Predicting the behavior of interacting humans by fusing data from multiple sources
This addresses the challenge of efficiently modeling human interactions for researchers and practitioners using online platforms, though it is incremental as it adapts existing multi-fidelity approaches to a new domain.
The paper tackled the problem of poor generalization from low-fidelity online experiments to real-world human interactions by extending multi-fidelity methods to combine sparse high-fidelity data with abundant low-fidelity data, resulting in accurate models of human behavior.

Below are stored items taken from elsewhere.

@[simp] theorem hostWrite_pending : (hostWrite a d s).pending = s.pending := rfl
@[simp] theorem hostWrite_cycle : (hostWrite a d s).cycle = s.cycle := rfl
@[simp] theorem hostWrite_rtFrac : (hostWrite a d s).rtFrac = s.rtFrac := rfl
@[simp] theorem hostWrite_freeCount : (hostWrite a d s).freeCount = s.freeCount := rfl
@[simp] theorem hostWrite_flds : (hostWrite a d s).flds = s.flds := rfl
@[simp] theorem hostWrite_cfgVals : (hostWrite a d s).cfgVals = s.cfgVals := rfl
@[simp] theorem hostWrite_mem : (hostWrite a d s).mem = s.mem := rfl
@[simp] theorem hostWrite_chk : (hostWrite a d s).chk = s.chk := rfl
@[simp] theorem hostWrite_storeErr : (hostWrite a d s).storeErr = s.storeErr := rfl
@[simp] theorem hostWrite_cxlPoison : (hostWrite a d s).cxlPoison = s.cxlPoison := rfl
@[simp] theorem hostWrite_stateWords : (hostWrite a d s).stateWords = s.stateWords := rfl
@[simp] theorem hostWrite_sweep : (hostWrite a d s).sweep = s.sweep := rfl
@[simp] theorem hostWrite_dens24 : (hostWrite a d s).dens24 = s.dens24 := rfl
@[simp] theorem hostWrite_boxes : (hostWrite a d s).boxes = s.boxes := rfl
@[simp] theorem hostWrite_itgSeq : (hostWrite a d s).itgSeq = s.itgSeq := rfl
@[simp] theorem hostWrite_tagq : (hostWrite a d s).tagq = s.tagq := rfl
@[simp] theorem hostWrite_bar2Size : (hostWrite a d s).bar2Size = s.bar2Size := rfl
@[simp] theorem hostWrite_hist : (hostWrite a d s).hist = s.hist := rfl
@[simp] theorem hostWrite_checks : (hostWrite a d s).checks = s.checks := rfl
@[simp] theorem hostWrite_passes : (hostWrite a d s).passes = s.passes := rfl
@[simp] theorem hostWrite_dupNext : (hostWrite a d s).dupNext = s.dupNext := rfl
@[simp] theorem hostWrite_notices : (hostWrite a d s).notices = s.notices := rfl
@[simp] theorem hostWrite_shunts : (hostWrite a d s).shunts = s.shunts := rfl
@[simp] theorem hostWrite_signals : (hostWrite a d s).signals = s.signals := rfl
@[simp] theorem hostWrite_bucket : (hostWrite a d s).bucket = s.bucket := rfl
@[simp] theorem hostWrite_traceLost : (hostWrite a d s).traceLost = s.traceLost := rfl
@[simp] theorem hostWrite_tiles : (hostWrite a d s).tiles = s.tiles := rfl
@[simp] theorem hostWrite_expVec : (hostWrite a d s).expVec = s.expVec := rfl
@[simp] theorem hostWrite_expK : (hostWrite a d s).expK = s.expK := rfl
@[simp] theorem hostWrite_xcmds : (hostWrite a d s).xcmds = s.xcmds := rfl
@[simp] theorem hostWrite_xunits : (hostWrite a d s).xunits = s.xunits := rfl
@[simp] theorem hostWrite_xparts : (hostWrite a d s).xparts = s.xparts := rfl
@[simp] theorem hostWrite_sidingShare : (hostWrite a d s).sidingShare = s.sidingShare := rfl
@[simp] theorem hostWrite_stations : (hostWrite a d s).stations = s.stations := rfl
@[simp] theorem hostWrite_ports : (hostWrite a d s).ports = s.ports := rfl
@[simp] theorem hostWrite_injq : (hostWrite a d s).injq = s.injq := rfl
@[simp] theorem hostWrite_ejq : (hostWrite a d s).ejq = s.ejq := rfl
@[simp] theorem hostWrite_colls : (hostWrite a d s).colls = s.colls := rfl
@[simp] theorem hostWrite_heldq : (hostWrite a d s).heldq = s.heldq := rfl
@[simp] theorem hostWrite_router : (hostWrite a d s).router = s.router := rfl
@[simp] theorem hostWrite_cut : (hostWrite a d s).cut = s.cut := rfl
@[simp] theorem hostWrite_tags : (hostWrite a d s).tags = s.tags := rfl
@[simp] theorem hostWrite_host : (hostWrite a d s).host = s.host := rfl
@[simp] theorem hostWrite_itg : (hostWrite a d s).itg = s.itg := rfl
@[simp] theorem hostWrite_boot : (hostWrite a d s).boot = s.boot := rfl
@[simp] theorem hostWrite_power : (hostWrite a d s).power = s.power := rfl
@[simp] theorem hostWrite_phys : (hostWrite a d s).phys = s.phys := rfl
@[simp] theorem hostWrite_bar2 : (hostWrite a d s).bar2 = s.bar2 := rfl
@[simp] theorem hostWrite_smTraced : (hostWrite a d s).smTraced = s.smTraced := rfl

end

end Sys2Proof.Laws
end

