theorem test_meets_ContextSavedAndRestored :
    (∃ (n : TileN) (a : Nat) (s : State), (Calm s) ∧ (PlainMem s) ∧ (∀ (d : Nat), (poss d s).st = 0) ∧ ((Machine.core (↑n) s).ctl = 0) ∧ ((Machine.core (↑n) s).recAddr = some a) ∧ (a % 512 = 0) ∧ (mapped a 27968 s = true) ∧ (anyDown a 27968 s = false) ∧ (coreState (↑n) s = 4) ∧ ((lrow (↑n) s).suspBusy = none) ∧ ((lrow (↑n) s).suspHeld = false) ∧ ((lrow (↑n) s).restBusy = none) ∧ ((Machine.core (↑n) s).outst = []) ∧ (protOk (tileClass (↑n) s) a 27968 false true s = true) ∧ (progLocked a 27968 s = false) ∧ (pendingDefer (↑n) s = none)) ∧
    (∃ (n : TileN) (a : Nat) (s : State) (d : Defer), (Calm s) ∧ (PlainMem s) ∧ (∀ (d : Nat), (poss d s).st = 0) ∧ ((Machine.core (↑n) s).ctl = 0) ∧ ((Machine.core (↑n) s).recAddr = some a) ∧ (a % 512 = 0) ∧ (mapped a 27968 s = true) ∧ (anyDown a 27968 s = false) ∧ (coreState (↑n) s = 4) ∧ (on TIL_LR_STATUS_suspended (↑n) s = true) ∧ ((lrow (↑n) s).suspBusy = none) ∧ ((lrow (↑n) s).suspHeld = false) ∧ ((lrow (↑n) s).restBusy = none) ∧ ((Machine.core (↑n) s).outst = []) ∧ (protOk (tileClass (↑n) s) a 27968 false true s = true) ∧ (progLocked a 27968 s = false) ∧ (pendingDefer (↑n) s = some d) ∧ (d.code < 256) ∧ (d.slot < 8) ∧ (Unserved (↑n) s)) ∧
    (∃ (n : TileN) (a : Nat) (s : State), (Calm s) ∧ (PlainMem s) ∧ (∀ (d : Nat), (poss d s).st = 0) ∧ ((Machine.core (↑n) s).ctl = 0) ∧ ((Machine.core (↑n) s).recAddr = some a) ∧ (a % 512 = 0) ∧ (mapped a 27968 s = true) ∧ (anyDown a 27968 s = false) ∧ (coreState (↑n) s = 6) ∧ ((lrow (↑n) s).suspHeld = false) ∧ (s.cut.restored = false) ∧ (protOk (tileClass (↑n) s) a 27968 true false s = true) ∧ ((Machine.core (↑n) s).back = 0 ∨ (Machine.core (↑n) s).back = 5) ∧ (bits (ofLe (cells (a + 0) 8 s)) 16 8 ≠ 1)) ∧
    (∃ (n : TileN) (a : Nat) (s : State), (Calm s) ∧ (PlainMem s) ∧ (∀ (d : Nat), (poss d s).st = 0) ∧ ((Machine.core (↑n) s).ctl = 0) ∧ ((Machine.core (↑n) s).recAddr = some a) ∧ (a % 512 = 0) ∧ (mapped a 27968 s = true) ∧ (anyDown a 27968 s = false) ∧ (coreState (↑n) s = 6) ∧ ((lrow (↑n) s).suspHeld = false) ∧ (s.cut.restored = false) ∧ (protOk (tileClass (↑n) s) a 27968 true false s = true) ∧ ((Machine.core (↑n) s).back = 0 ∨ (Machine.core (↑n) s).back = 5) ∧ (bits (ofLe (cells (a + 0) 8 s)) 16 8 = 1) ∧ (bits (ofLe (cells (a + 0) 8 s)) 52 4 ≤ 8) ∧ (bits (ofLe (cells (a + 0) 8 s)) 48 3 ≤ 4) ∧ (∃ k, k < bits (ofLe (cells (a + 0) 8 s)) 52 4 ∧ ¬∃ x, decodeSlot 5 (BitVec.ofNat 64 (ofLe (cells (a + (768 + 32 * k)) 8 s))) = some x ∧ enqueued x.op = true)) ∧
    (∃ (n : TileN) (a : Nat) (s : State), (Calm s) ∧ (PlainMem s) ∧ (∀ (d : Nat), (poss d s).st = 0) ∧ ((Machine.core (↑n) s).ctl = 0) ∧ ((Machine.core (↑n) s).recAddr = some a) ∧ (a % 512 = 0) ∧ (mapped a 27968 s = true) ∧ (anyDown a 27968 s = false) ∧ (coreState (↑n) s = 6) ∧ ((lrow (↑n) s).suspHeld = false) ∧ (s.cut.restored = false) ∧ (protOk (tileClass (↑n) s) a 27968 true false s = true) ∧ ((Machine.core (↑n) s).back = 0 ∨ (Machine.core (↑n) s).back = 5) ∧ (bits (ofLe (cells (a + 0) 8 s)) 16 8 = 1) ∧ (bits (ofLe (cells (a + 0) 8 s)) 52 4 ≤ 8) ∧ (bits (ofLe (cells (a + 0) 8 s)) 48 3 ≤ 4) ∧ (∀ (k : Nat), k < bits (ofLe (cells (a + 0) 8 s)) 52 4 → ∃ x, decodeSlot 5 (BitVec.ofNat 64 (ofLe (cells (a + (768 + 32 * k)) 8 s))) = some x ∧ enqueued x.op = true) ∧ (ofLe (cells (a + 8) 8 s) % 512 ≠ 0 ∨ 2 ^ 48 ≤ ofLe (cells (a + 8) 8 s))) ∧
    (∃ (n : TileN) (a : Nat) (s : State), (Calm s) ∧ (PlainMem s) ∧ (∀ (d : Nat), (poss d s).st = 0) ∧ ((Machine.core (↑n) s).ctl = 0) ∧ ((Machine.core (↑n) s).recAddr = some a) ∧ (a % 512 = 0) ∧ (mapped a 27968 s = true) ∧ (anyDown a 27968 s = false) ∧ (coreState (↑n) s = 6) ∧ ((lrow (↑n) s).suspHeld = false) ∧ (s.cut.restored = false) ∧ (protOk (tileClass (↑n) s) a 27968 true false s = true) ∧ ((Machine.core (↑n) s).back = 0 ∨ (Machine.core (↑n) s).back = 5) ∧ (bits (ofLe (cells (a + 0) 8 s)) 16 8 = 1) ∧ (bits (ofLe (cells (a + 0) 8 s)) 52 4 ≤ 8) ∧ (bits (ofLe (cells (a + 0) 8 s)) 48 3 ≤ 4) ∧ (∀ (k : Nat), k < bits (ofLe (cells (a + 0) 8 s)) 52 4 → ∃ x, decodeSlot 5 (BitVec.ofNat 64 (ofLe (cells (a + (768 + 32 * k)) 8 s))) = some x ∧ enqueued x.op = true) ∧ (ofLe (cells (a + 8) 8 s) % 512 = 0) ∧ (ofLe (cells (a + 8) 8 s) < 2 ^ 48) ∧ (mapped (ofLe (cells (a + 8) 8 s)) 337408 s = true) ∧ (anyDown (ofLe (cells (a + 8) 8 s)) 337408 s = false) ∧ (protOk (tileClass (↑n) s) (ofLe (cells (a + 8) 8 s)) 337408 true false s = true) ∧ (bits (recNat (cells (ofLe (cells (a + 8) 8 s)) 337408 s) 0 8) 16 8 = 1) ∧ (rowEmpty (↑n) s = true)) ∧
    (∃ (n : TileN) (a : Nat) (s : State), (Calm s) ∧ (PlainMem s) ∧ (∀ (d : Nat), (poss d s).st = 0) ∧ ((Machine.core (↑n) s).ctl = 0) ∧ ((Machine.core (↑n) s).recAddr = some a) ∧ (a % 512 = 0) ∧ (mapped a 27968 s = true) ∧ (anyDown a 27968 s = false) ∧ (coreState (↑n) s = 6) ∧ ((lrow (↑n) s).suspHeld = false) ∧ (s.cut.restored = false) ∧ (protOk (tileClass (↑n) s) a 27968 true false s = true) ∧ ((Machine.core (↑n) s).back = 0 ∨ (Machine.core (↑n) s).back = 5) ∧ (bits (ofLe (cells (a + 0) 8 s)) 16 8 = 1) ∧ (bits (ofLe (cells (a + 0) 8 s)) 52 4 ≤ 8) ∧ (bits (ofLe (cells (a + 0) 8 s)) 48 3 ≤ 4) ∧ (∀ (k : Nat), k < bits (ofLe (cells (a + 0) 8 s)) 52 4 → ∃ x, decodeSlot 5 (BitVec.ofNat 64 (ofLe (cells (a + (768 + 32 * k)) 8 s))) = some x ∧ enqueued x.op = true) ∧ (ofLe (cells (a + 8) 8 s) % 512 = 0) ∧ (ofLe (cells (a + 8) 8 s) < 2 ^ 48) ∧ (mapped (ofLe (cells (a + 8) 8 s)) 337408 s = true) ∧ (anyDown (ofLe (cells (a + 8) 8 s)) 337408 s = false) ∧ (protOk (tileClass (↑n) s) (ofLe (cells (a + 8) 8 s)) 337408 true false s = true) ∧ (bits (recNat (cells (ofLe (cells (a + 8) 8 s)) 337408 s) 0 8) 16 8 = 1) ∧ (rowEmpty (↑n) s = true)) :=
  ⟨⟨n3, 0x200000, rcs2, by decide +kernel, by decide +kernel, fun _ => rfl, by decide +kernel⟩,
   ⟨n3, 0x200000, rcs3, dfr, by decide +kernel, by decide +kernel, fun _ => rfl, by decide +kernel⟩,
   ⟨n3, 0x200000, rec_ (2 * 2 ^ 16) 0x400 [], by decide +kernel, by decide +kernel, fun _ => rfl, by decide +kernel⟩,
   ⟨n3, 0x200000, rec_ (2 ^ 16 + 2 ^ 52) 0x400 [], by decide +kernel, by decide +kernel, fun _ => rfl, by simp only [names_iff]; decide +kernel⟩,
   ⟨n3, 0x200000, rec_ (2 ^ 16) 0x500 [], by decide +kernel, by decide +kernel, fun _ => rfl, by simp only [names_iff]; decide +kernel⟩,
   ⟨n3, 0x200000, sv4, by decide +kernel, by decide +kernel, fun _ => rfl, by simp only [names_iff]; decide +kernel⟩,
   ⟨n3, 0x200000, rec_ (2 ^ 16 + 2 ^ 48 + 2 ^ 52) 0x400 [(0x200300, stepWord)], by decide +kernel, by decide +kernel, fun _ => rfl, by simp only [names_iff]; decide +kernel⟩⟩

Multi-fidelity methods combine inexpensive low-fidelity simulations with costly but high-fidelity simulations to produce an accurate model of a system of interest at minimal cost. They have proven useful in modeling physical systems and have been applied to engineering problems such as wing-design optimization. During human-in-the-loop experimentation, it has become increasingly common to use online platforms, like Mechanical Turk, to run low-fidelity experiments to gather human performance data in an efficient manner. One concern with these experiments is that the results obtained from the online environment generalize poorly to the actual domain of interest. To address this limitation, we extend traditional multi-fidelity approaches to allow us to combine fewer data points from high-fidelity human-in-the-loop experiments with plentiful but less accurate data from low-fidelity experiments to produce accurate models of how humans interact. We present both model-based and model-free methods, and summarize the predictive performance of each method under different conditions.